Claire Shovlin, PhD, of Imperial College London in the UK, and her colleagues found that HHT patients who are iron deficient have both an increased risk of stroke and enhanced aggregation of circulating platelets.

The researchers reported these findings in PLOS ONE.

The team had studied 497 HHT patients who had enlarged blood vessels in the lungs known as pulmonary arteriovenous malformations.

Normally, the lungs’ blood vessels act as a filter to remove small clots before blood enters arteries. In patients with pulmonary arteriovenous malformations, blood is able to bypass the filter, so small blood clots can travel to the brain.

Dr Shovlin and her colleagues found that patients with iron deficiency had a greater risk of stroke than patients with normal iron levels. Even moderately low iron levels, around 6 μmol/L, approximately doubled the risk of stroke when compared with levels in the middle of the normal range (7 to 27 μmol/L).

The researchers evaluated platelet activity in 15 patients, dividing them into 2 groups according to serum ferritin. Iron-deficient patients (n=7) had ferritin levels ranging from 2 μg/L to 17 μg/L. Control subjects (n=8) had ferritin levels of 24 μg/L to 98 μg/L. (None of the patients had levels between 17μg/L and 24 μg/L.)

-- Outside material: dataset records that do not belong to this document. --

/-- A leader's pair agrees (R350). -/
theorem State.sameWords_leaderPair {s : State} {ls : List LaneRef} {l : LaneRef} {f : LaneRef → List Word} (nodup : ls.Nodup)
    (one : ∀ m ∈ ls, m.wg = l.wg)
    (pair : s.prot l.wg = true → l.lane % 2 = 0 ∧ (∀ m ∈ ls, mate m ∈ ls) ∧ f (mate l) = f l) :
    s.sameWords (s.leaderPair ls l) f = (s, true) := by
  refine State.sameWords_of_pairs (nodup.filter _) (fun m hm => one m (List.mem_filter.1 hm).1) fun prot m hm => ?_
  obtain ⟨even, pairs, same⟩ := pair prot
  obtain ⟨there, twin⟩ := List.mem_filter.1 hm
  have twins := State.twins_of_even prot even
  rw [List.contains_iff_mem, twins, List.mem_pair] at twin
  refine ⟨List.mem_filter.2 ⟨pairs m there, List.contains_iff_mem.2 ?_⟩, ?_⟩
  · rw [twins, List.mem_pair]
    exact twin.elim (fun e => .inr (congrArg mate e)) fun e => .inl ((congrArg mate e).trans (mate_mate l))
  · rcases twin with rfl | rfl
    · exact same
    · rw [mate_mate, same]

/-- Format words of one rig that agree and are admitted (R113). -/
theorem State.formatTraps_of_same {s : State} {i : Instr} {ok : Nat → Bool} {l : LaneRef} {r : List LaneRef}
    (admitted : ok (s.formatOf l i).toNat = true) (same : ∀ m ∈ r, s.formatOf m i = s.formatOf l i) :
    s.formatTraps i ok [l :: r] = [] := by
  have agree : (r.any fun m => s.formatOf m i != s.formatOf l i) = false :=
    List.any_eq_false.2 fun m hm => by rw [same m hm, bne_self_eq_false]; exact Bool.false_ne_true
  unfold State.formatTraps
  simp [agree, admitted]

/-- Format words of one rig whose pairs agree (R350). -/
theorem State.formatPairs_of_same {s : State} {i : Instr} {ls : List LaneRef}
    (same : s.sameWords ls (fun m => [s.formatOf m i]) = (s, true)) : s.formatPairs i [ls] = (s, [ls]) := by
  unfold State.formatPairs
  rw [List.foldl_cons, List.foldl_nil]
  dsimp only
  rw [same]
  rfl

/-- A rig that passes its checks has its command accepted (R244, R245). -/
theorem State.sendRig_of_checks {s s1 : State} {g : Group} {i : Instr} {e : Engine} {op : EngineOp} {l : LaneRef}
    {r : List LaneRef} {c : Cmd} (group : s.group? = some g) (going : g.stalled = false)
    (same : s.sameWords (s.leaderPair (l :: r) l) (fun m => s.blockOf m i) = (s, true))
    (check : op.check s (s.mkCmd i e l (l :: r)) = none) (bar : s.barTrap (s.mkCmd i e l (l :: r)) = none)
    (room : s.engineRoom s.focus.1 e = true) (tok : s.rigTokFull (s.mkCmd i e l (l :: r)) = false)
    (settled : s.settled l = true) (accept : op.accept s (s.mkCmd i e l (l :: r)) = (s1, .ok c)) :
    s.sendRig i e op (l :: r) = (op.after (s1.enter c) c).serveAll (l :: r) := by
  unfold State.sendRig
  simp only [group, Option.map_some, Option.getD_some, going, Bool.false_eq_true, if_false, same, Bool.not_true, check, bar,
    room, tok, settled, Bool.or_self, accept]

/-- What follows an acceptance changes nothing but for a slice of a collective and a send that needs no more (R270, R274). -/
theorem after_of_engineOps {i : Instr} {op : EngineOp} {ok : Nat → Bool} (h : engineOps i = some (op, ok))
    (slice : ∀ gd k a, i ≠ .cpyc gd k a) (c : Cmd) (send : ∀ gd p k a, i = .rngsnd gd p k a → c.target = 0) (s : State) :
    op.after s c = s := by
  unfold engineOps at h
  split at h
  case h_16 gd k a => exact absurd rfl (slice gd k a)
  case h_17 gd p k a =>
    cases h
    refine if_neg fun e => ?_
    rw [send gd p k a rfl] at e
    cases e
  all_goals cases h
  all_goals rfl

/-! What the checks of a rig see as it reads its operands. -/

section
variable {s : State} {g : Group} {i : Instr} {e : Engine} {op : EngineOp} {ok : Nat → Bool} {l : LaneRef} {r : List LaneRef}
  {w : Workgroup} {s1 : State} {c : Cmd}

theorem atCommand_eq_readingNow (s : State) (i : Instr) (ls : List LaneRef) :
    atCommand s i ls = readingNow s ls [i.engineOpnd] := State.taint_eq_readingNow s ls [i.engineOpnd]

theorem runs_of_sends (h : Sends s g i e op ok l r w s1 c) {m : LaneRef} (hm : m ∈ l :: r) :
    runs s g (commandGuard i) m = true := mem_running.1 (h.only ▸ hm)

theorem lanes_of_sends (h : Sends s g i e op ok l r w s1 c) {m : LaneRef} (hm : m ∈ l :: r) : m ∈ g.lanes :=
  mem_lanes_of_runs (runs_of_sends h hm)

theorem legal_of_sends (h : Sends s g i e op ok l r w s1 c) : ∃ n m, legal n m i = true :=
  ⟨_, _, legal_of_runs h.toReady (runs_of_sends h (List.mem_cons_self ..))⟩

theorem nodup_of_sends (h : Sends s g i e op ok l r w s1 c) : (l :: r).Nodup := h.only ▸ running_nodup s g (commandGuard i)

theorem rig_of_sends (h : Sends s g i e op ok l r w s1 c) {m : LaneRef} (hm : m ∈ l :: r) : m.wg = l.wg := by
  rcases List.mem_cons.1 hm with rfl | hm
  · rfl
  · exact (h.rig m hm).1

/-- Reading operands leaves the places of an engine (R244). -/
theorem State.engineRoom_readingNow (s : State) (ls : List LaneRef) (ops : List Opnd) (core : Nat) (e : Engine) :
    (readingNow s ls ops).engineRoom core e = s.engineRoom core e := by
  have same (d : Cmd) : touched s ls ops d = { d with tainted := (touched s ls ops d).tainted } := by
    unfold touched
    split <;> rfl
  have kept : ((fun d : Cmd => d.core == core && d.engine == e && !d.stopped) ∘ touched s ls ops) =
      fun d => d.core == core && d.engine == e && !d.stopped := funext fun d => by rw [Function.comp_apply, same]
  unfold State.engineRoom
  rw [show (readingNow s ls ops).cmds = s.cmds.map (touched s ls ops) from rfl, List.filter_map, List.length_map, kept]

/-- A rig's token is below its limit (R183). -/
theorem rigTokFull_of_sends (h : Sends s g i e op ok l r w s1 c) :
    (readingNow s (l :: r) [i.engineOpnd]).rigTokFull
      ((readingNow s (l :: r) [i.engineOpnd]).mkCmd i e l (l :: r)) = false := by
  unfold State.rigTokFull
  cases k : i.completion with
  | bar o => simp only [State.mkCmd, k]
  | tok k' =>
    simp only [State.mkCmd, k]
    refine List.any_eq_false.2 fun m hm => ?_
    obtain ⟨lane, alive⟩ := List.mem_filter.1 hm
    obtain ⟨n, hn, rfl⟩ := List.mem_map.1 lane
    obtain ⟨rows, thread⟩ := thread_reading s (l :: r) [i.engineOpnd] ⟨l.wg, l.rig, n⟩
    have below := h.token k' k n (List.mem_range.1 hn) (by
      rw [thread_readingNow, thread] at alive
      exact alive)
    have view : (readingNow s (l :: r) [i.engineOpnd]).tokView ⟨l.wg, l.rig, n⟩ k'.toNat = tokenOf s ⟨l.wg, l.rig, n⟩ k'.toNat :=
      (tokenOf_reading s (l :: r) [i.engineOpnd] _ _).symm
    rw [view, decide_eq_true_eq]
    omega

/-- The workgroup of a rig that reads its operands. -/
theorem wg_of_sends (h : Sends s g i e op ok l r w s1 c) :
    ∃ rigs, (readingNow s (l :: r) [i.engineOpnd]).wg? l.wg = some { w with rigs := rigs } := by
  have wg := wg?_reading s (l :: r) [i.engineOpnd] l.wg
  rw [h.wg] at wg
  exact ⟨_, wg⟩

The team found that ADP induced similar, dose-dependent platelet aggregation in iron-deficient patients and control subjects. But iron-deficient patients exhibited enhanced total aggregation to 5HT over a 5-minute period. And the iron-deficient group displayed faster rates of aggregation in response to 5HT.

“Since platelets in the blood stick together more if you are short of iron, we think this may explain why being short of iron can lead to strokes, though much more research will be needed to prove this link,” Dr Shovlin said.

“The next step is to test whether we can reduce high-risk patients’ chances of having a stroke by treating their iron deficiency. We will be able to look at whether their platelets become less sticky.”

“There are many additional steps from a clot blocking a blood vessel to the final stroke developing, so it is still unclear just how important sticky platelets are to the overall process. We would certainly encourage more studies to investigate this link.”